+++ Exercise inputs +++

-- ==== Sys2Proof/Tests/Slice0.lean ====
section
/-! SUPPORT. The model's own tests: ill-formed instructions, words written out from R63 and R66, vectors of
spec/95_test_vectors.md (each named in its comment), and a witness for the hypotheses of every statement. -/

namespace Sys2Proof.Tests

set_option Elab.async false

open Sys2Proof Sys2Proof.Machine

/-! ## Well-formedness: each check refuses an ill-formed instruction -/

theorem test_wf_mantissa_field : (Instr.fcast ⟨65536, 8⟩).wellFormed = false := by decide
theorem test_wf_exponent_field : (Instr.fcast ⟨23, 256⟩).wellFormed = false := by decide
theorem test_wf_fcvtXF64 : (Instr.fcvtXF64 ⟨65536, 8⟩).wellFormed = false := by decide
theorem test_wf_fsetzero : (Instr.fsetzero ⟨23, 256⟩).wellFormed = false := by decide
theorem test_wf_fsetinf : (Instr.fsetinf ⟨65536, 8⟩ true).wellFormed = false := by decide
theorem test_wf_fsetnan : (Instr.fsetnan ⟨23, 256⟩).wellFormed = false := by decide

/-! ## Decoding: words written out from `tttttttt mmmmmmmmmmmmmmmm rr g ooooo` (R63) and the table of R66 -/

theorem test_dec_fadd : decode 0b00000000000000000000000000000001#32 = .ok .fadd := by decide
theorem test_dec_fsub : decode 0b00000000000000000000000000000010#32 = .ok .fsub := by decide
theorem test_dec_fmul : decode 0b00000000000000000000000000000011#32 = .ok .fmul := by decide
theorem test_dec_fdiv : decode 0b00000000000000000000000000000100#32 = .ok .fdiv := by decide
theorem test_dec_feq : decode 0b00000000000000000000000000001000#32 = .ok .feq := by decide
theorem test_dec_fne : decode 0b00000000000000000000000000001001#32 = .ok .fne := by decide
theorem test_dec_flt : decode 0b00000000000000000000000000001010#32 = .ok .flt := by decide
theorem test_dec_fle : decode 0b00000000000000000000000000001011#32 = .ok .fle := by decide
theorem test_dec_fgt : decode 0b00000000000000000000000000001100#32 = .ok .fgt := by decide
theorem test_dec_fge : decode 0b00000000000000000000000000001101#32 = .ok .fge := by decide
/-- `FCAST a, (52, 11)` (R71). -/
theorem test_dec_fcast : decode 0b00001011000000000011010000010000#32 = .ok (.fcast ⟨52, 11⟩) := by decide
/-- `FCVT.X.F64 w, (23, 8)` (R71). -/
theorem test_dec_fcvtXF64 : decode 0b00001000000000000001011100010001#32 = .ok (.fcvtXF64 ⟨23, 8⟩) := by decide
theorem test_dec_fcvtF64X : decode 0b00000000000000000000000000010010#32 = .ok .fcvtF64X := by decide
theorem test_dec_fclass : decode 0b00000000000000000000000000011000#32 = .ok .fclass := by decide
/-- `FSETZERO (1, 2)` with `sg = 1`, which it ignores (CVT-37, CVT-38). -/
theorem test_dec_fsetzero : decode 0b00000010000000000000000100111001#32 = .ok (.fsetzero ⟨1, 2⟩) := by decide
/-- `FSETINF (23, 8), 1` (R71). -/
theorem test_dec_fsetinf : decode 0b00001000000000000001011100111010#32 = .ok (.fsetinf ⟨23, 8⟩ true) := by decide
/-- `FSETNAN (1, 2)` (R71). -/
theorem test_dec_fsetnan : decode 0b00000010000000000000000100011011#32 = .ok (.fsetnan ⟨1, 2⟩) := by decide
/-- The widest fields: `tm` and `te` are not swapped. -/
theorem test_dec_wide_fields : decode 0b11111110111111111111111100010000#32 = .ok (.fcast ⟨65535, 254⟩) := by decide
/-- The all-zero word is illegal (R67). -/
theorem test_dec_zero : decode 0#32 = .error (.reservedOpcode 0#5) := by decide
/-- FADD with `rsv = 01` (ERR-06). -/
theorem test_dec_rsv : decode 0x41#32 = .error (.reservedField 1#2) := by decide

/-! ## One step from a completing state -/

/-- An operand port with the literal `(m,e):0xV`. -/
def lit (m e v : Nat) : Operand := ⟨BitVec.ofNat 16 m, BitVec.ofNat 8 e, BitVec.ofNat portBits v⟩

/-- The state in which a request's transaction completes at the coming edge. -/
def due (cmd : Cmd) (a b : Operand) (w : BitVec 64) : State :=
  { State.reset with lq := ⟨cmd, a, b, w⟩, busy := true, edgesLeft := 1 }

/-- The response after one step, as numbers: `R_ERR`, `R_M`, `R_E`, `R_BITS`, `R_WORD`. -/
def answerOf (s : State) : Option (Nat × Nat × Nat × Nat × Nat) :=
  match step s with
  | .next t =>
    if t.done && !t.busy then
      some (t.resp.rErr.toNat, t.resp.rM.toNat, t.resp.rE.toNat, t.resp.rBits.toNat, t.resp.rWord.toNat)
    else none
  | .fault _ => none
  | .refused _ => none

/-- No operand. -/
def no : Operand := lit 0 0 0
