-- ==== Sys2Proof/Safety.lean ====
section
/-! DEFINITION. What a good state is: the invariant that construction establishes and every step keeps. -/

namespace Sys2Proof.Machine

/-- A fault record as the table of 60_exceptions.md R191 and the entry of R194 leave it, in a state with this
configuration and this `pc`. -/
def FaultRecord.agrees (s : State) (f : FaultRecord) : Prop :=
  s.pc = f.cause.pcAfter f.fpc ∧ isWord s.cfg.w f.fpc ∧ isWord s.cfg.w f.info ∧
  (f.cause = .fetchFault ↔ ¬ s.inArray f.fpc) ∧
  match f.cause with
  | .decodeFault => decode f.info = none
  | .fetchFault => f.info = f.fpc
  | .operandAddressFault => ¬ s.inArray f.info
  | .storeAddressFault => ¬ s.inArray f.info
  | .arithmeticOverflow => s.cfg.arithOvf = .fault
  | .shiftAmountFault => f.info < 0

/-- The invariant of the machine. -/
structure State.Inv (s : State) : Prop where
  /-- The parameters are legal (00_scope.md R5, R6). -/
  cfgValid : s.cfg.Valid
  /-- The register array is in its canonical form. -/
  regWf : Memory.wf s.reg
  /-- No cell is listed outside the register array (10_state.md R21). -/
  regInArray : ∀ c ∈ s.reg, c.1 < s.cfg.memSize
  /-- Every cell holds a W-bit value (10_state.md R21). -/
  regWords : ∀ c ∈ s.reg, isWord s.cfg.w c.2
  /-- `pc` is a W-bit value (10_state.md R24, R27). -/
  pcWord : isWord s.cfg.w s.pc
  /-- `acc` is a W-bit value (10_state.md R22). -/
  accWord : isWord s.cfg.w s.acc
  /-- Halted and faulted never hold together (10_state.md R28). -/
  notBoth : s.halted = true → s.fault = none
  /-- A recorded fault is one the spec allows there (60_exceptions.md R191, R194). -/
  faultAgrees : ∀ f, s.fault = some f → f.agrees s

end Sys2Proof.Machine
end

+++

All lines with the word "none" need to be copied from the data above.

## Result for this task
    else none
  | .fault _ => none
  | .refused _ => none
  | .decodeFault => decode f.info = none
  notBoth : s.halted = true → s.fault = none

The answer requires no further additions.